I learned that you should never give bunnies lettuce because it could kill them. Who knew? Well, Jack now gets some rabbit pellets and an assortment of veggies and fruits. I have a 3 compartment plastic dish. Into one goes a half a cup of rabbit pellets. Into the larger section go parsley, broccoli (fresh) cabbage, a carrot chunk and a brussel sprout if I have any. In the fruit "compartment" goes some apple, pear, banana, and a dried apricot. I found his favorite veggie is parsley and his favorite fruit is a dried apricot. The "verdict" on the pellets is still out but I'm sure he likes them even though sometimes I find some of them on the other side of the cage.
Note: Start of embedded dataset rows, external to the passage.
/-- All a transaction can do: run the command it decodes to, or be rejected (R67). -/
theorem transact_cases {tr : Transaction} {s t : State} (h : transact tr s = .next t) :
    (∃ i, decode tr.cmd tr.len = .ok i ∧ exec i { s with din := tr.din } = .next t) ∨
    (∃ e, decode tr.cmd tr.len = .error e ∧ t = rejectCommand e { s with din := tr.din }) := by
  unfold transact at h
  cases hd : decode tr.cmd tr.len with
  | ok i => exact .inl ⟨i, rfl, by rwa [hd] at h⟩
  | error e =>
    rw [hd] at h
    exact .inr ⟨e, rfl, (Host.Outcome.next.inj h).symm⟩

theorem transact_inv {tr : Transaction} {s t : State} (hs : s.BlockInv) (h : transact tr s = .next t) : t.Inv := by
  rcases transact_cases h with ⟨i, -, hexec⟩ | ⟨e, -, rfl⟩
  · exact exec_inv (s := { s with din := tr.din }) hs hexec
  · exact rejectCommand_inv e (s := { s with din := tr.din }) hs

/-- All a step can do: wait, reset, or perform the next transaction (R67, R68). -/
theorem step_cases {s t : State} (h : step s = .next t) :
    (s.pending = [] ∧ t = s) ∨
    (∃ rest, s.pending = .reset :: rest ∧ t = State.doReset { s with pending := rest }) ∨
    (∃ tr rest, s.pending = .issue tr :: rest ∧ transact tr { s with pending := rest } = .next t) := by
  unfold step takeAction at h
  split at h
  · next hp => exact .inl ⟨hp, (Host.Outcome.next.inj h).symm⟩
  · next rest hp => exact .inr (.inl ⟨rest, hp, (Host.Outcome.next.inj h).symm⟩)
  · next tr rest hp => exact .inr (.inr ⟨tr, rest, hp, h⟩)

/-- Settles O59, by the three things a step can do. -/
theorem everyStepKeepsTheInvariant : Obligations.EveryStepKeepsTheInvariant := by
  intro s t hs h
  have ⟨hblock, _⟩ := (inv_iff s).mp hs
  have ⟨hbuild, _⟩ := hblock
  rcases step_cases h with ⟨-, rfl⟩ | ⟨rest, -, rfl⟩ | ⟨tr, rest, -, htr⟩
  · exact hs
  · exact doReset_inv (s := { s with pending := rest }) hbuild
  · exact transact_inv (s := { s with pending := rest }) hblock htr

end Sys2Proof.Machine

/-! PROOFS of the state family (spec/10_state.md). What a command does to the block's storage is said once, in
`runCommand_sameStorage`: after it, the storage is what the command's effect made of it, or untouched. Each statement about
every command then reads off the effects. STATUS and CONFIG are sums because their fields do not overlap. -/

namespace Sys2Proof.Machine

/-! ### STATUS and CONFIG as sums (R17, R18) -/

/-- A field placed above all bits of a word, and within 32 bits, is added to it. -/
theorem toNat_or_field {x : Word} {a b k : Nat} (hx : x.toNat = a) (ha : a < 2 ^ k) (hb : b * 2 ^ k < 2 ^ 32) :
    (x ||| BitVec.ofNat 32 b <<< k).toNat = a + b * 2 ^ k := by
  have hb' : b < 2 ^ 32 := (Nat.le_mul_of_pos_right b (Nat.two_pow_pos k)).trans_lt hb
  rw [BitVec.toNat_or, BitVec.toNat_shiftLeft, BitVec.toNat_ofNat, hx, Nat.mod_eq_of_lt hb', Nat.shiftLeft_eq,
    Nat.mod_eq_of_lt hb, ← Nat.shiftLeft_eq, Nat.or_comm, ← Nat.shiftLeft_add_eq_or_of_lt ha, Nat.add_comm]

theorem Cause.code_le (c : Cause) : c.code ≤ 9 := by cases c <;> decide
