-- ==== Sys2Proof/WellFormed.lean ====
section
/-! DEFINITION. Which instruction terms the encoding can express: each raw value is a whole cell value
(spec/30_encoding.md R65, "a cell value in [INT_MIN, INT_MAX]"). Modes and roles admit every constructor (R66, R67, R80). -/

namespace Sys2Proof

/-- R65: the raw value of an operand is a cell value. -/
def Param.wf (p : Param) : Bool := isCellValue Config.W p.raw

/-- Every operand of the instruction can stand in an operand cell. -/
def Instr.wf : Instr → Bool
  | .add lhs rhs dest => lhs.wf && rhs.wf && dest.wf
  | .mul lhs rhs dest => lhs.wf && rhs.wf && dest.wf
  | .input dest => dest.wf
  | .output src => src.wf
  | .halt => true

end Sys2Proof
end

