-- ==== Sys2Proof/Machine/Flags.lean ====
section
/-! DEFINITION. The CORE has no flags and no condition codes (spec/10_state.md R25). The one condition its ALU computes is
whether an exact result is a cell value (spec/41_arithmetic.md R92 to R94). -/

namespace Sys2Proof.Machine

/-- R94: the exact result if it is a cell value of w bits; none is an overflow ("never wrapped modulo 2^W, never saturated and
never truncated"). -/
def narrow (w : Nat) (exact : Int) : Option Word := if isCellValue w exact then some exact else none

/-- R92: the exact sum. -/
def exactSum (a b : Word) : Int := a + b

/-- R93: the exact product. -/
def exactProduct (a b : Word) : Int := a * b

end Sys2Proof.Machine
end

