theorem exec_output_of_sourceIs {s : State} {src : Param} {v : Word} (h : SourceIs s src v) :
    exec (.output src) s = .next (advance (Instr.output src).width (appendOutput v s)) :=
  (Effect.output (resolve_eq_ok_iff_sourceIs.2 h)).exec_eq

theorem exec_output_of_sourceMissing {s : State} {src : Param} (h : SourceMissing s src) :
    exec (.output src) s = .next (takeFault (.outOfBounds src.raw) s) :=
  (Raises.output (resolve_error_of_sourceMissing h)).exec_eq

/-- Settles O19: OUT's effect is the append alone (R101), and its only fault is that of reading its source (R81). -/
theorem outAppendsSourceValue : Obligations.OutAppendsSourceValue := by
  refine ⟨fun r rest => ⟨?word4, ?word104⟩, fun s src => ⟨fun v hv => ?completes, fun hmissing => ?faults⟩⟩
  case word4 => rfl
  case word104 => rfl
  case completes =>
    refine ⟨_, exec_output_of_sourceIs hv, ?out, ?mem, ?inq, ?fault, ?run⟩
    case out => rw [advance_out, appendOutput_out]
    case mem => rw [advance_mem, appendOutput_mem]
    case inq => rw [advance_inq, appendOutput_inq]
    case fault => rw [advance_fault, appendOutput_fault]
    case run => exact advance_run_eq_or_halted _ (appendOutput v s)
  case faults => exact ⟨_, exec_output_of_sourceMissing hmissing, rfl⟩

end Sys2Proof.Proofs
end

section
/-! SUPPORT. The two channels along an execution: only IN takes from the input queue and only OUT adds to the output log, one
value each, R102 and R103 of spec/42_io.md. -/

open Sys2Proof Sys2Proof.Machine Sys2Proof.Claims

namespace Sys2Proof.Proofs

/-! ### What a step is, in terms of its effect -/

/-- Every step takes a fault, executes HALT, or commits the effect of the decoded instruction and advances. -/
theorem step_cases {s t : State} (h : step s = .next t) :
    (∃ r, t = takeFault r s) ∨
    (decode (fetch s) = .ok .halt ∧ t = s.setRun .halted) ∨
    (∃ i u, decode (fetch s) = .ok i ∧ Effect s i u ∧ t = advance i.width u) := by
  obtain ⟨-, ⟨e, -, rfl⟩ | ⟨i, hi, hexec⟩⟩ := step_eq_next.1 h
  · exact .inl ⟨_, rfl⟩
  · obtain ⟨rfl, he⟩ | ⟨r, -, he⟩ | ⟨u, hu, he⟩ := exec_cases i s <;> cases hexec.symm.trans he
    · exact .inr (.inl ⟨hi, rfl⟩)
    · exact .inl ⟨r, rfl⟩
    · exact .inr (.inr ⟨i, u, hi, hu, rfl⟩)

/-- A step that does not fault commits the effect of the decoded instruction, unless that is HALT. -/
theorem effect_of_step {s t : State} {i : Instr} (h : step s = .next t) (hi : decode (fetch s) = .ok i) (hne : i ≠ .halt)
    (hrun : t.run ≠ .faulted) : ∃ u, Effect s i u ∧ t = advance i.width u := by
  obtain ⟨r, rfl⟩ | ⟨hhalt, -⟩ | ⟨j, u, hj, hu, rfl⟩ := step_cases h
  · exact absurd (takeFault_run r s) hrun
  · exact absurd (Except.ok.inj (hi.symm.trans hhalt)) hne
  · obtain rfl := Except.ok.inj (hi.symm.trans hj)
    exact ⟨u, hu, rfl⟩

/-! ### The input queue -/

/-- R100: IN's effect is to move the head of the queue to the destination. -/
theorem effect_input {s u : State} {dest : Param} (h : Effect s (.input dest) u) :
    ∃ v, s.inq = v :: u.inq ∧ u.mem.read (destAddress dest) = some v := by
  cases h with
  | input hq hm =>
    obtain ⟨-, -, hread⟩ := Memory.write_eq_some hm
    exact ⟨_, hq, by rw [State.setMem_mem, hread, destAddress, if_pos rfl]⟩

theorem effect_inq {s u : State} {i : Instr} (h : Effect s i u) : u.inq = s.inq ∨ ∃ dest, i = .input dest := by
  cases h with
  | add => exact .inl rfl
  | mul => exact .inl rfl
  | input => exact .inr ⟨_, rfl⟩
  | output => exact .inl rfl

theorem step_inq_of_input {s t : State} {dest : Param} (h : step s = .next t) (hi : decode (fetch s) = .ok (.input dest))
    (hrun : t.run ≠ .faulted) : ∃ v, s.inq = v :: t.inq ∧ t.mem.read (destAddress dest) = some v := by
  obtain ⟨u, hu, rfl⟩ := effect_of_step h hi (by simp) hrun
  rw [advance_inq, advance_mem]
  exact effect_input hu

theorem step_inq {s t : State} (h : step s = .next t) :
    t.inq = s.inq ∨
    ∃ dest v, decode (fetch s) = .ok (.input dest) ∧ s.inq = v :: t.inq ∧ t.mem.read (destAddress dest) = some v := by
  obtain ⟨r, rfl⟩ | ⟨-, rfl⟩ | ⟨i, u, hi, hu, rfl⟩ := step_cases h
  · exact .inl rfl
  · exact .inl rfl
  · rw [advance_inq, advance_mem]
    obtain hsame | ⟨dest, rfl⟩ := effect_inq hu
    · exact .inl hsame
    · obtain ⟨v, hv⟩ := effect_input hu
      exact .inr ⟨dest, v, hi, hv⟩

/-- The queue of t is that of s without at most k values from its front. -/
def TakesAtMost (k : Nat) (s t : State) : Prop := ∃ taken, s.inq = taken ++ t.inq ∧ taken.length ≤ k

theorem takesAtMost_refl (s : State) : TakesAtMost 0 s s := ⟨[], rfl, le_rfl⟩

theorem TakesAtMost.trans {j k : Nat} {s u t : State} (h₁ : TakesAtMost j s u) (h₂ : TakesAtMost k u t) :
    TakesAtMost (k + j) s t := by
  obtain ⟨first, hsu, hj⟩ := h₁
  obtain ⟨later, hut, hk⟩ := h₂
  refine ⟨first ++ later, by rw [hsu, hut, List.append_assoc], ?_⟩
  rw [List.length_append]
  omega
As for cleaning his litter box- because of the "watery" veggies and fruits, one small corner of the box is saturated with his urine. I also see little sparkling black pellets of waste throughout the box. Everything is scooped up with
my handy scooper and pail.
From time to time I disengage the two cages and let Jack "explore." The cats and he already have peered and sniffed at each other - so now it's more of an opportunity for exercise and "exploring" though there isn't that much to explore in this closed off part of the basement.
So, if any prospective buyers of Easter bunnies has learned something from this post which will deter them from buying live bunnies or chicks for Easter, I am happy. Of couse, I failed to mention that the likelihood for suffering to them is also very real if the buyers just throw them out to the elements when they and their children tire of them. How much better to buy a cuddly stuffed bunny or a tasty chocolate one rather then a live one who
might- because of callous disregard be tossed out to suffer on their own. Their lives are precious to them as ours are to us.